### TASK TO CARRY OUT
Retype each line exactly as it stands, beginning at the first line of the material and finishing with the line that contains "some (h, .setNode)".

### DATA FOR PROCESSING
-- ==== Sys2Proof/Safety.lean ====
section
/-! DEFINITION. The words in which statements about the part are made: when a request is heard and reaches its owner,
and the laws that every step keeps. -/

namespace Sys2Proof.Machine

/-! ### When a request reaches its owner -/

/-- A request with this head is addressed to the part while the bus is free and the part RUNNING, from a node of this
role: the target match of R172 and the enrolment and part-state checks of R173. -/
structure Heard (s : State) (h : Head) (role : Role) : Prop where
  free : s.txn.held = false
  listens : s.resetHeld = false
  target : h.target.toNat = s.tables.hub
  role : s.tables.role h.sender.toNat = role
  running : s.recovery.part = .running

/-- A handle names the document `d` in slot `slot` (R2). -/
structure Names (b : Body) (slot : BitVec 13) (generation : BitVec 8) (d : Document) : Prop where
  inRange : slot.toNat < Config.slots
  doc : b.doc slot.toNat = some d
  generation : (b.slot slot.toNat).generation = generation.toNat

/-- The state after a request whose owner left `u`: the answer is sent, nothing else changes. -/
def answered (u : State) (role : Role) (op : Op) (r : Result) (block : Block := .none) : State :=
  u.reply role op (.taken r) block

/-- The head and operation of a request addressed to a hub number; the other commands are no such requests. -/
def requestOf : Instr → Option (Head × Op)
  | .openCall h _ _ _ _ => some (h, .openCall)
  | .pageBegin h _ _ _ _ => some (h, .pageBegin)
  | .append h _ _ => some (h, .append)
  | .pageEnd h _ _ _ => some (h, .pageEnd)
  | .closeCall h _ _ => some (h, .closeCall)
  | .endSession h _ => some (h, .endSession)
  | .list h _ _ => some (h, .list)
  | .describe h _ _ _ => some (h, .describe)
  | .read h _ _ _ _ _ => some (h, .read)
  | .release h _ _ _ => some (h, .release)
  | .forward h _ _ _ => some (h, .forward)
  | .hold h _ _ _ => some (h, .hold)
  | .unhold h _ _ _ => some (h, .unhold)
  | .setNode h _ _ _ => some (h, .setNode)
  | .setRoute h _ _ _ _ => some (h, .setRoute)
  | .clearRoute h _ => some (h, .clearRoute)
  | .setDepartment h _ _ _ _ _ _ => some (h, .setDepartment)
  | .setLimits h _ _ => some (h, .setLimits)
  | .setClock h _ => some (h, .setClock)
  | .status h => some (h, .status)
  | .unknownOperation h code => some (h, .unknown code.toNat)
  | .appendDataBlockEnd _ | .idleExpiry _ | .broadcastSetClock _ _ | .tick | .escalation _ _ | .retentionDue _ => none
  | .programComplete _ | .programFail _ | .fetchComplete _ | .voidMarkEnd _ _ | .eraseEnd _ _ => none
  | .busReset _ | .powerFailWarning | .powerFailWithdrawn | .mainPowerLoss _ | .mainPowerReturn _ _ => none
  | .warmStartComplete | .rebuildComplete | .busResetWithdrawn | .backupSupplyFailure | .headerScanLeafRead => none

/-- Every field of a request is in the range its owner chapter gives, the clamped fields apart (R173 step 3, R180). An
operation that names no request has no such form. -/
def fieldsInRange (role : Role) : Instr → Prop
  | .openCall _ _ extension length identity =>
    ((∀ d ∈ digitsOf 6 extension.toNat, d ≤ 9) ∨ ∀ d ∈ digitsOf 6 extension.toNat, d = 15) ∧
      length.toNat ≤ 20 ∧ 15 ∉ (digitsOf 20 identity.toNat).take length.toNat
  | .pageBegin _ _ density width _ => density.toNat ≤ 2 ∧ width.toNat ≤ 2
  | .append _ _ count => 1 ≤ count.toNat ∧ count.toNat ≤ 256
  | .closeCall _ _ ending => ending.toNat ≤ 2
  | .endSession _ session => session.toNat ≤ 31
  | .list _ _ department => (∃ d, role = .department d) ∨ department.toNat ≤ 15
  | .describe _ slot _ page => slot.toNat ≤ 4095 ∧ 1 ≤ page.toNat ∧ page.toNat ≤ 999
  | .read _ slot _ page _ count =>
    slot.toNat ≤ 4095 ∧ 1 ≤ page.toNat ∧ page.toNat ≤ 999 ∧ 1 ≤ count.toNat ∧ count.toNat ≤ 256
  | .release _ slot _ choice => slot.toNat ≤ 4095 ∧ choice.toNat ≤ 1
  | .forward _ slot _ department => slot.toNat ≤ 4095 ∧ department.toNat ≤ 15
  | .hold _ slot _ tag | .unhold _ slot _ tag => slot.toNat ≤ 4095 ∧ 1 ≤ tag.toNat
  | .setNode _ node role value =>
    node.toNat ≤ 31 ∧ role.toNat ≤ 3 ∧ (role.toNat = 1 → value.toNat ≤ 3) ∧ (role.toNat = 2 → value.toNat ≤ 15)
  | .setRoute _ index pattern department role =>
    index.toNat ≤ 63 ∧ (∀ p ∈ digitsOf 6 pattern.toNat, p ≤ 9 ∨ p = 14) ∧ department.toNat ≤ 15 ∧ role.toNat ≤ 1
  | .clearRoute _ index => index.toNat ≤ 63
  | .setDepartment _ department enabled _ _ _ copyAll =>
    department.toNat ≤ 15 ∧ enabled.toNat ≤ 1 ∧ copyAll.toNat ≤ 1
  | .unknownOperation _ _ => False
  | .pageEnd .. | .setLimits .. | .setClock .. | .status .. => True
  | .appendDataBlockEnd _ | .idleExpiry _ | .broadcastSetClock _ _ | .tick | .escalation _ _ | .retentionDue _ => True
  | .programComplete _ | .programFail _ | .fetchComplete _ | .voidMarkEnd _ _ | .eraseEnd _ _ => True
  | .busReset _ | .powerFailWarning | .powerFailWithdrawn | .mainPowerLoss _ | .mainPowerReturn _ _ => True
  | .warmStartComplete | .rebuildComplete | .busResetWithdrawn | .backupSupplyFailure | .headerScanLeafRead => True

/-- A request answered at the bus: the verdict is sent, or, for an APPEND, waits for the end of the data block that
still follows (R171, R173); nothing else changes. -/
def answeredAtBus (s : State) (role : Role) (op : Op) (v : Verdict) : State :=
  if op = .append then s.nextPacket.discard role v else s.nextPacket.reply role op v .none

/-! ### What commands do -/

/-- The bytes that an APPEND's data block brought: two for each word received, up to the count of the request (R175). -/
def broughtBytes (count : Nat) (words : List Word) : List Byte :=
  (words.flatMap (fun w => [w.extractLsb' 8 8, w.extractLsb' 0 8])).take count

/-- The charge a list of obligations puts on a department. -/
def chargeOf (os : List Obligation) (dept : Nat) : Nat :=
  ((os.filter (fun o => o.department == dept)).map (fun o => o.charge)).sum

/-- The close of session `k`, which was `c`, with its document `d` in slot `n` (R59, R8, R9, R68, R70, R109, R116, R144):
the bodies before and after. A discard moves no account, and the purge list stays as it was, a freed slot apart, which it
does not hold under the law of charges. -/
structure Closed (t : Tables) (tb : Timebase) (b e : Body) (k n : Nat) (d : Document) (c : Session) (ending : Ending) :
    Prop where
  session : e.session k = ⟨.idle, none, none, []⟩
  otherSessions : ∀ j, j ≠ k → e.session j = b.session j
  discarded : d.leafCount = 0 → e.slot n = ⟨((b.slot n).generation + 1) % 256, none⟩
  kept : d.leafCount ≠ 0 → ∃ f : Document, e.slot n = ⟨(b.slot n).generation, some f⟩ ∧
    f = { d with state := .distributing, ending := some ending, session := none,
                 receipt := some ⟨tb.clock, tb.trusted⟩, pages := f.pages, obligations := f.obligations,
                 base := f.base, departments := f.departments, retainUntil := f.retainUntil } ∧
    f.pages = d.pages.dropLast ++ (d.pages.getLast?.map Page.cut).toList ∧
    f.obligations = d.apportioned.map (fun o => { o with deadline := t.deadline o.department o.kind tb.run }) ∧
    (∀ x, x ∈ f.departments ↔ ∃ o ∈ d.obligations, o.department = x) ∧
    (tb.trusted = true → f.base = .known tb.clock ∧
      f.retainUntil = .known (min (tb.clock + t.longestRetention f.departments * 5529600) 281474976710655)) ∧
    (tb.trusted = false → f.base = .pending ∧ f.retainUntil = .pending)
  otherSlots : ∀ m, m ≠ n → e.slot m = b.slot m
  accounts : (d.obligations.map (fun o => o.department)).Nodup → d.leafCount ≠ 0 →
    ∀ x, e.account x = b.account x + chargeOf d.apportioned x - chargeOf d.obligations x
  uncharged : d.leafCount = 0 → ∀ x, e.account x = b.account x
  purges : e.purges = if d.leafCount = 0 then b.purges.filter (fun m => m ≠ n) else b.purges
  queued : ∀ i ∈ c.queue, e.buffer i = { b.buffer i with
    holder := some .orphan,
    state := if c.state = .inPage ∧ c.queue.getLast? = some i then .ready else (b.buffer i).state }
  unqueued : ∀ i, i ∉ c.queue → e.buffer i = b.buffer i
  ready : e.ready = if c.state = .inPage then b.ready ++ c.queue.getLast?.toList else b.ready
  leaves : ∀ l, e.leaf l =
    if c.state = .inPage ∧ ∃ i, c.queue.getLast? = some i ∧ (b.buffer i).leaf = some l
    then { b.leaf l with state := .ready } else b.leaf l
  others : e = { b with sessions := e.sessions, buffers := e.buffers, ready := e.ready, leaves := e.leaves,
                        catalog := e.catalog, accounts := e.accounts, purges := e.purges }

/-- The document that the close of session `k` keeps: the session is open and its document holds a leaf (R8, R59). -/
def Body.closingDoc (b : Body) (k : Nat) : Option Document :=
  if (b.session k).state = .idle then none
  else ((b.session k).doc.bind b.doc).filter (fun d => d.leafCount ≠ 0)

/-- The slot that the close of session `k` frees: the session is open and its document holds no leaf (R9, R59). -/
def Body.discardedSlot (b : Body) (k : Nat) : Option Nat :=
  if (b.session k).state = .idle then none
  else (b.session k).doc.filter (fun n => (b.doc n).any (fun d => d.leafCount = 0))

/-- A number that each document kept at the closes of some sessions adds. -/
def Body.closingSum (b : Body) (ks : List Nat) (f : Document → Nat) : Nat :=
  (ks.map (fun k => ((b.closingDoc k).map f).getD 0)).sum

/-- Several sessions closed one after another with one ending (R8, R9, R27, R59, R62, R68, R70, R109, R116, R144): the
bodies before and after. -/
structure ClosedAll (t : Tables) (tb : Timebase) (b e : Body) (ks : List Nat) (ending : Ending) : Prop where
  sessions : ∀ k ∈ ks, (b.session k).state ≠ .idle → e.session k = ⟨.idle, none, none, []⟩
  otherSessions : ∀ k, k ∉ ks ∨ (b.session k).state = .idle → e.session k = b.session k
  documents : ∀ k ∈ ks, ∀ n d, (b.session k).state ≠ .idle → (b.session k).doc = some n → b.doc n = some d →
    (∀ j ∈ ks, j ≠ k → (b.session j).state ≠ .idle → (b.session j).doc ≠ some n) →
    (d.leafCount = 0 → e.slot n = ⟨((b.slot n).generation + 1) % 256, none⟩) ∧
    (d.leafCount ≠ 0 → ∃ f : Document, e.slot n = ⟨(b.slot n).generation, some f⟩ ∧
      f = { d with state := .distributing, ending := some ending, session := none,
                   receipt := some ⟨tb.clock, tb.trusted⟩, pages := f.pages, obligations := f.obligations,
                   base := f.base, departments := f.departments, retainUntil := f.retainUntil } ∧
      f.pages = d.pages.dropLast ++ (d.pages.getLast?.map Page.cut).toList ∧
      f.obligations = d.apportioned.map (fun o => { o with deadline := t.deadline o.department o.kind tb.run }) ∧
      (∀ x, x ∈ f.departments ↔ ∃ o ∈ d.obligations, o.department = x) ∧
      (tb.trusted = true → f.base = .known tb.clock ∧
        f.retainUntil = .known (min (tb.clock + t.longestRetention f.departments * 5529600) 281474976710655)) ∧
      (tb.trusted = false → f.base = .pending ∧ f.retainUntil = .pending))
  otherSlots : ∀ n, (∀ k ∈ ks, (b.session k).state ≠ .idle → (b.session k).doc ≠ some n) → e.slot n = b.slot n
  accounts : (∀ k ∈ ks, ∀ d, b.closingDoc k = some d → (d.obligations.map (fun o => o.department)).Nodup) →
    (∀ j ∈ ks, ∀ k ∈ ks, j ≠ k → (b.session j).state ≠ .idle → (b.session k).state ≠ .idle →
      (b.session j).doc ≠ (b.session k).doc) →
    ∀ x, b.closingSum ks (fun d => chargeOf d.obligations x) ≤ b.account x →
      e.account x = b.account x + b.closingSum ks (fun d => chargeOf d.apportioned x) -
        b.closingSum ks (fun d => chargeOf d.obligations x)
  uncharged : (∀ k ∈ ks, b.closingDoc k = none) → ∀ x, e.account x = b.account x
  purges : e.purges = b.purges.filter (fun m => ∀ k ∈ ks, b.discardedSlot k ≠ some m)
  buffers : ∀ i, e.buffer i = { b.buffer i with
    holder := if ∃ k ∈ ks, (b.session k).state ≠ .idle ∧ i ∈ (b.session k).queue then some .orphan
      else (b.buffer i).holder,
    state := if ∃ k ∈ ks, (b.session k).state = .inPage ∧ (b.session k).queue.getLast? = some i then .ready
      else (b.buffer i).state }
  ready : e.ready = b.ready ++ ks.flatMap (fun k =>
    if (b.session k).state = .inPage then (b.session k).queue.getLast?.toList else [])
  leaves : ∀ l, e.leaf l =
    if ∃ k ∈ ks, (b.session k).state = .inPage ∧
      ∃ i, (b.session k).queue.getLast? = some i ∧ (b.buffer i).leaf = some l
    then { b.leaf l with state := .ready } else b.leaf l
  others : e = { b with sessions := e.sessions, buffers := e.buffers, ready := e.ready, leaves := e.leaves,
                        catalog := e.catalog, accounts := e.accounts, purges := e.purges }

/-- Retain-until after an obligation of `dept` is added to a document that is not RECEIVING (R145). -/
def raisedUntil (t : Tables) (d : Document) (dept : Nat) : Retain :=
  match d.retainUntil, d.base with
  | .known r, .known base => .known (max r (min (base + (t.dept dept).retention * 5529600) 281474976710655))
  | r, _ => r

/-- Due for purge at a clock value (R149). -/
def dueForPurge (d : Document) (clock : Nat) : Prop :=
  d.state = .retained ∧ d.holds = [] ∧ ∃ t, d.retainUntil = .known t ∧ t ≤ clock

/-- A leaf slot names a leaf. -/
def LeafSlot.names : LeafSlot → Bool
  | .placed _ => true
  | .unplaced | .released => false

### EXERCISE ANSWER
-- ==== Sys2Proof/Safety.lean ====
section
/-! DEFINITION. The words in which statements about the part are made: when a request is heard and reaches its owner,
and the laws that every step keeps. -/

namespace Sys2Proof.Machine

/-! ### When a request reaches its owner -/

/-- A request with this head is addressed to the part while the bus is free and the part RUNNING, from a node of this
role: the target match of R172 and the enrolment and part-state checks of R173. -/
structure Heard (s : State) (h : Head) (role : Role) : Prop where
  free : s.txn.held = false
  listens : s.resetHeld = false
  target : h.target.toNat = s.tables.hub
  role : s.tables.role h.sender.toNat = role
  running : s.recovery.part = .running

/-- A handle names the document `d` in slot `slot` (R2). -/
structure Names (b : Body) (slot : BitVec 13) (generation : BitVec 8) (d : Document) : Prop where
  inRange : slot.toNat < Config.slots
  doc : b.doc slot.toNat = some d
  generation : (b.slot slot.toNat).generation = generation.toNat

/-- The state after a request whose owner left `u`: the answer is sent, nothing else changes. -/
def answered (u : State) (role : Role) (op : Op) (r : Result) (block : Block := .none) : State :=
  u.reply role op (.taken r) block

/-- The head and operation of a request addressed to a hub number; the other commands are no such requests. -/
def requestOf : Instr → Option (Head × Op)
  | .openCall h _ _ _ _ => some (h, .openCall)
  | .pageBegin h _ _ _ _ => some (h, .pageBegin)
  | .append h _ _ => some (h, .append)
  | .pageEnd h _ _ _ => some (h, .pageEnd)
  | .closeCall h _ _ => some (h, .closeCall)
  | .endSession h _ => some (h, .endSession)
  | .list h _ _ => some (h, .list)
  | .describe h _ _ _ => some (h, .describe)
  | .read h _ _ _ _ _ => some (h, .read)
  | .release h _ _ _ => some (h, .release)
  | .forward h _ _ _ => some (h, .forward)
  | .hold h _ _ _ => some (h, .hold)
  | .unhold h _ _ _ => some (h, .unhold)
  | .setNode h _ _ _ => some (h, .setNode)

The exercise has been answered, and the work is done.